Imagine this: you’re in charge of one of the biggest tech companies in the world. Since the founding of your company, you’ve been at the top of your game, but over the last few years, you’ve faced fierce competition. Numbers are dwindling and, as if out of nowhere, your once incredibly successful business finds itself facing bankruptcy.

What do you do?

When it comes to technology, few names resonate as universally as Apple and its suite of products. From Apple watches to iPhones, Apple’s innovations have become an integral part of many people’s daily lives, rivalling with fellow industry giants like Microsoft.

But there was a time when today’s tech-giant faced bankruptcy. What happened, and how did Apple get to where it is now despite facing adversity?

Overcoming adversity

Whilst currently at the top of its game, Apple’s journey to the top was not without its share of setbacks. Founded in 1976, the company thrived initially, but by the late 1980s, it was beginning to struggle.

The 1990s were a tumultuous time for Apple. Products like the PowerBook in 1991 showed its potential to still innovate, but internally, the company struggled with conflicts, leadership changes, and a faltering market share.

Apple was faced with intense competition, notably from Microsoft Windows PCs, which were generally cheaper and had a wider range of software applications.

By the mid-1990s, Apple’s financial situation had deteriorated significantly, culminating in substantial losses. Missteps nearly led to its downfall, with the company even coming close to bankruptcy.

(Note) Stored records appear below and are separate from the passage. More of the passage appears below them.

-- ==== Sys2Proof/Machine/Registers.lean ====
section
/-! DEFINITION. The register file and the flags of SR: 10_state.md rules R30 to R42, 00_scope.md rules R14 to R16. -/

namespace Sys2Proof.Machine

/-! ### Slots with a name (10_state.md R33) -/

abbrev CR : RegIdx := 26#5
abbrev IPC : RegIdx := 27#5
abbrev IR : RegIdx := 28#5
abbrev PC : RegIdx := 29#5
abbrev SP : RegIdx := 30#5
abbrev SR : RegIdx := 31#5

/-- `x[r]`: slot 0 reads as zero always (R31). -/
def State.reg (s : State) (r : RegIdx) : Word :=
  if r = 0#5 then 0#32 else s.regs[r.toNat]'(r.isLt)

/-- `x[r] <- v`: a write to slot 0 is discarded (R31). -/
def State.writeReg (s : State) (r : RegIdx) (v : Word) : State :=
  if r = 0#5 then s else { s with regs := s.regs.set r.toNat v r.isLt }

/-- `pc <- t`: writes t - 4, so that ADVANCE makes t the next fetch (00_scope.md R16, 40_fetch_dispatch.md R147). -/
def State.jump (s : State) (t : Word) : State := s.writeReg PC (t - 4#32)

/-! ### Single bits of a word and the flags -/

/-- `w` with bit `k` made `b`. -/
def putBit (w : Word) (k : Nat) (b : Bool) : Word :=
  if b then w ||| (1#32 <<< k) else w &&& ~~~(1#32 <<< k)

/-- `SR.F` (00_scope.md R15). -/
def State.flag (s : State) (f : Flag) : Bool := (s.reg SR).getLsbD (Param.srPos f)

/-- `SR.F <- b`: writes that one bit of x[31] (R15). -/
def State.setFlag (s : State) (f : Flag) (b : Bool) : State := s.writeReg SR (putBit (s.reg SR) (Param.srPos f) b)

/-! ### The other fields -/

def State.setMem (s : State) (m : Memory) : State := { s with mem := m }
def State.setWdt (s : State) (v : Word) : State := { s with wdt := v }
def State.setPending (s : State) (l : List PendingEntry) : State := { s with pending := l }
def State.setFpu (s : State) (p : FpuPort) : State := { s with fpu := p }

/-- Sets `halted` (10_state.md R46). -/
def State.halt (s : State) : State := { s with halted := true }

/-- Emits an event (40_fetch_dispatch.md R156). -/
def State.emit (s : State) (e : Event) : State := { s with events := e :: s.events }

/-- The event stream, oldest first (R156). -/
def State.eventStream (s : State) : List Event := s.events.reverse

/-- The terminal byte stream: the bytes of the `TermByte` events in order (20_memory.md R96). -/
def State.terminal (s : State) : List Byte :=
  s.eventStream.filterMap fun e => match e with
    | .termByte b => some b
    | _ => none

end Sys2Proof.Machine
end

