-- ==== Sys2Proof/Machine/Arithmetic.lean ====
section
/-! DEFINITION. The arithmetic instructions: 41_arithmetic.md. -/

namespace Sys2Proof.Machine

/-- Writes the sum of `a` and `b` to x[Z] and addflags (R162, R164). -/
def addInto (z : RegIdx) (a b : Word) (s : State) : Host.Outcome State Fault Refusal := .next (addFlags a b (s.writeReg z (a + b)))

/-- Writes the difference to x[Z] and subflags (R163, R165). -/
def subInto (z : RegIdx) (a b : Word) (s : State) : Host.Outcome State Fault Refusal := .next (subFlags a b (s.writeReg z (a - b)))

/-- mov (R160). -/
def execMov (z : RegIdx) (imm : BitVec 21) (s : State) : Host.Outcome State Fault Refusal := .next (s.writeReg z (zext21 imm))

/-- movs (R161). -/
def execMovs (z : RegIdx) (imm : BitVec 21) (s : State) : Host.Outcome State Fault Refusal := .next (s.writeReg z (sext21 imm))

/-- add (R162). -/
def execAdd (z x y : RegIdx) (s : State) : Host.Outcome State Fault Refusal := addInto z (s.reg x) (s.reg y) s

/-- sub (R163). -/
def execSub (z x y : RegIdx) (s : State) : Host.Outcome State Fault Refusal := subInto z (s.reg x) (s.reg y) s

/-- addi (R164). -/
def execAddi (z x : RegIdx) (imm : BitVec 16) (s : State) : Host.Outcome State Fault Refusal := addInto z (s.reg x) (sext16 imm) s

/-- subi (R165). -/
def execSubi (z x : RegIdx) (imm : BitVec 16) (s : State) : Host.Outcome State Fault Refusal := subInto z (s.reg x) (sext16 imm) s

/-- muli: signed, low word (R166). -/
def execMuli (z x : RegIdx) (imm : BitVec 16) (s : State) : Host.Outcome State Fault Refusal :=
  let p := signedProduct (s.reg x) (sext16 imm)
  .next (mulImmFlags p (s.writeReg z (loWord p)))

/-- divi: signed quotient (R167). -/
def execDivi (z x : RegIdx) (imm : BitVec 16) (s : State) : Host.Outcome State Fault Refusal :=
  let a := s.reg x
  let b := sext16 imm
  if b = 0#32 then finish (divideByZero s)
  else
    let q := signedQuotient a b
    .next (signedDivFlags a b q (s.writeReg z q))

/-- modi: signed remainder (R168). -/
def execModi (z x : RegIdx) (imm : BitVec 16) (s : State) : Host.Outcome State Fault Refusal :=
  let a := s.reg x
  let b := sext16 imm
  if b = 0#32 then finish (divideByZero s)
  else
    let m := signedRemainder a b
    .next (signedDivFlags a b m (s.writeReg z m))

end Sys2Proof.Machine
end

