-- ==== Sys2Proof/Certificates/Slice0/Obligations.lean ====
section
/-! DEFINITION. The statements for the provers, from the numbered rules of spec/. -/

open Sys2Proof Sys2Proof.Machine

/-! ### Encoding -/

/-- 30_encoding.md R111 to R114: where each field that an instruction reads stands. [The spec's own decisions: D1 places the
fields below the opcode, D20 V and W, D21 I, D35 IMM21, D3 the two discriminants; log entry 3.] -/
def Obligations.FieldsStandWhereTheFormatsSay : Prop :=
  ∀ w : Word,
    (fieldOp w).toNat = w.toNat / 2 ^ 26 ∧ (fieldZ w).toNat = w.toNat / 2 ^ 21 % 2 ^ 5 ∧
    (fieldZF w).toNat = w.toNat / 2 ^ 21 % 2 ^ 5 ∧ (fieldXF w).toNat = w.toNat / 2 ^ 16 % 2 ^ 5 ∧
    (fieldX w).toNat = w.toNat / 2 ^ 16 % 2 ^ 5 ∧ (fieldY w).toNat = w.toNat / 2 ^ 11 % 2 ^ 5 ∧
    (fieldSub w).toNat = w.toNat / 2 ^ 8 % 2 ^ 3 ∧ (fieldV w).toNat = w.toNat / 2 ^ 6 % 2 ^ 5 ∧
    (fieldW w).toNat = w.toNat % 2 ^ 5 ∧ (fieldI w).toNat = w.toNat % 2 ^ 5 ∧ (fieldB w).toNat = w.toNat % 2 ∧
    (fieldImm21 w).toNat = w.toNat % 2 ^ 21 ∧ (fieldImm16 w).toNat = w.toNat % 2 ^ 16 ∧
    (fieldImm26 w).toNat = w.toNat % 2 ^ 26

/-- 30_encoding.md R126: the formulas for writing words by hand, and its seven examples decoded; and a few more words of each
family, written out from the spec's encodings, with the instruction each stands for. [The spec's own decisions: D1 to D3 place
the fields and number the opcodes, D20 the list of push; log entry 3.] -/
def Obligations.EncodingFormulasAndExamples : Prop :=
  (∀ op z x y l, packU op z x y l =
    op.setWidth 32 <<< 26 ||| z.setWidth 32 <<< 21 ||| x.setWidth 32 <<< 16 ||| y.setWidth 32 <<< 11 ||| l.setWidth 32) ∧
  (∀ op z x imm, packF op z x imm =
    op.setWidth 32 <<< 26 ||| z.setWidth 32 <<< 21 ||| x.setWidth 32 <<< 16 ||| imm.setWidth 32) ∧
  (∀ op imm, packS op imm = op.setWidth 32 <<< 26 ||| imm.setWidth 32) ∧
  decode 0x08611000#32 = .ok (.add 3#5 1#5 2#5) ∧ decode 0x48200005#32 = .ok (.addi 1#5 0#5 5#16) ∧
  decode 0x10411903#32 = .ok (.sll 2#5 1#5 3#5 3#5) ∧ decode 0x68850008#32 = .ok (.l32 4#5 5#5 8#16) ∧
  decode 0xdfffffff#32 = .ok (.bun 0x3ffffff#26) ∧ decode 0xfc000000#32 = .ok (.int 0#26) ∧
  decode 0x87e10001#32 = .ok (.sbr 31#5 1#5) ∧
  decode 0x003fffff#32 = .ok (.mov 1#5 0x1fffff#21) ∧ decode 0x10611004#32 = .ok (.mul 3#5 1#5 2#5 4#5) ∧
  decode 0x14011000#32 = .ok (.cmp 1#5 2#5) ∧ decode 0x24610800#32 = .ok (.xor 3#5 1#5 1#5) ∧
  decode 0x6c400103#32 = .ok (.s8 2#5 0#5 0x103#16) ∧ decode 0x28a32042#32 = .ok (.push [1#5, 2#5, 3#5, 4#5, 5#5]) ∧
  decode 0x28020040#32 = .ok (.push [1#5]) ∧ decode 0x7805ffff#32 = .ok (.callF 5#5 0xffff#16) ∧
  decode 0xe7ffffff#32 = .ok (.callS 0x3ffffff#26) ∧ decode 0x8464ffff#32 = .ok (.sbr 3#5 4#5) ∧
  decode 0xffffffff#32 = .ok (.int 0x3ffffff#26) ∧ decode 0x30000000#32 = .error (.unknownOpcode 0x0c#6)

/-- 30_encoding.md R120, R122: exactly the 19 unassigned primary opcodes are rejected, by name; every other word is a
well-formed instruction, whose own word decodes to it again. [The spec's own decisions: D2 numbers the opcodes; log entry 3.]
-/
def Obligations.EveryWordIsAnInstructionOrInvalid : Prop :=
  ∀ w : Word,
    (fieldOp w ∈ unassignedOpcodes → decode w = .error (.unknownOpcode (fieldOp w))) ∧
    (fieldOp w ∉ unassignedOpcodes → ∃ i, decode w = .ok i ∧ i.wellFormed = true ∧ decode (encode i) = .ok i)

It was the return of Steve Jobs as CEO and his introduction of new products that managed to turn the tide. Jobs streamlined the product line, focused the company’s efforts on innovation, and restored its financial health.

The true game-changer came in 2007 with the introduction of the iPhone, which combined a phone, an iPod, and an internet communicator into a single device. This fundamentally changed the smartphone industry and solidified a new era of innovation, as well as Apple’s position as a tech powerhouse.


There’s a name for the concept of facing adversity head-on and making sure you come out of a tricky situation stronger than ever before. It is known as antifragility. A classic example of antifragility is the Greek Hydra – when one head is cut off, two more grow back in its place.

We just discussed another classic example: Apple. Despite facing bankruptcy in the ’90s, Apple is now back at the top of its innovation game. The story of Apple shows that adversity can be nothing but a stumbling block on the road to greatness.

Overcoming adversity in cybersecurity

When it comes to cybersecurity, businesses in today’s world are faced with the harsh reality that someday, sooner rather than later, they will get targeted by a cyber-attack.

New cyber threats emerge every day. Hackers find new ways to exploit what already exists as well as what is yet to come – it is an arms race that you are never going to win. This is why an antifragile approach to cybersecurity makes sense.

By embracing strategies like Zero Trust, which prioritizes authentication and verification, but also resilience and adaptability, you embrace the idea of antifragility. Doing so, businesses can not only weather storms but emerge stronger and more resilient in the face of ever-evolving threats.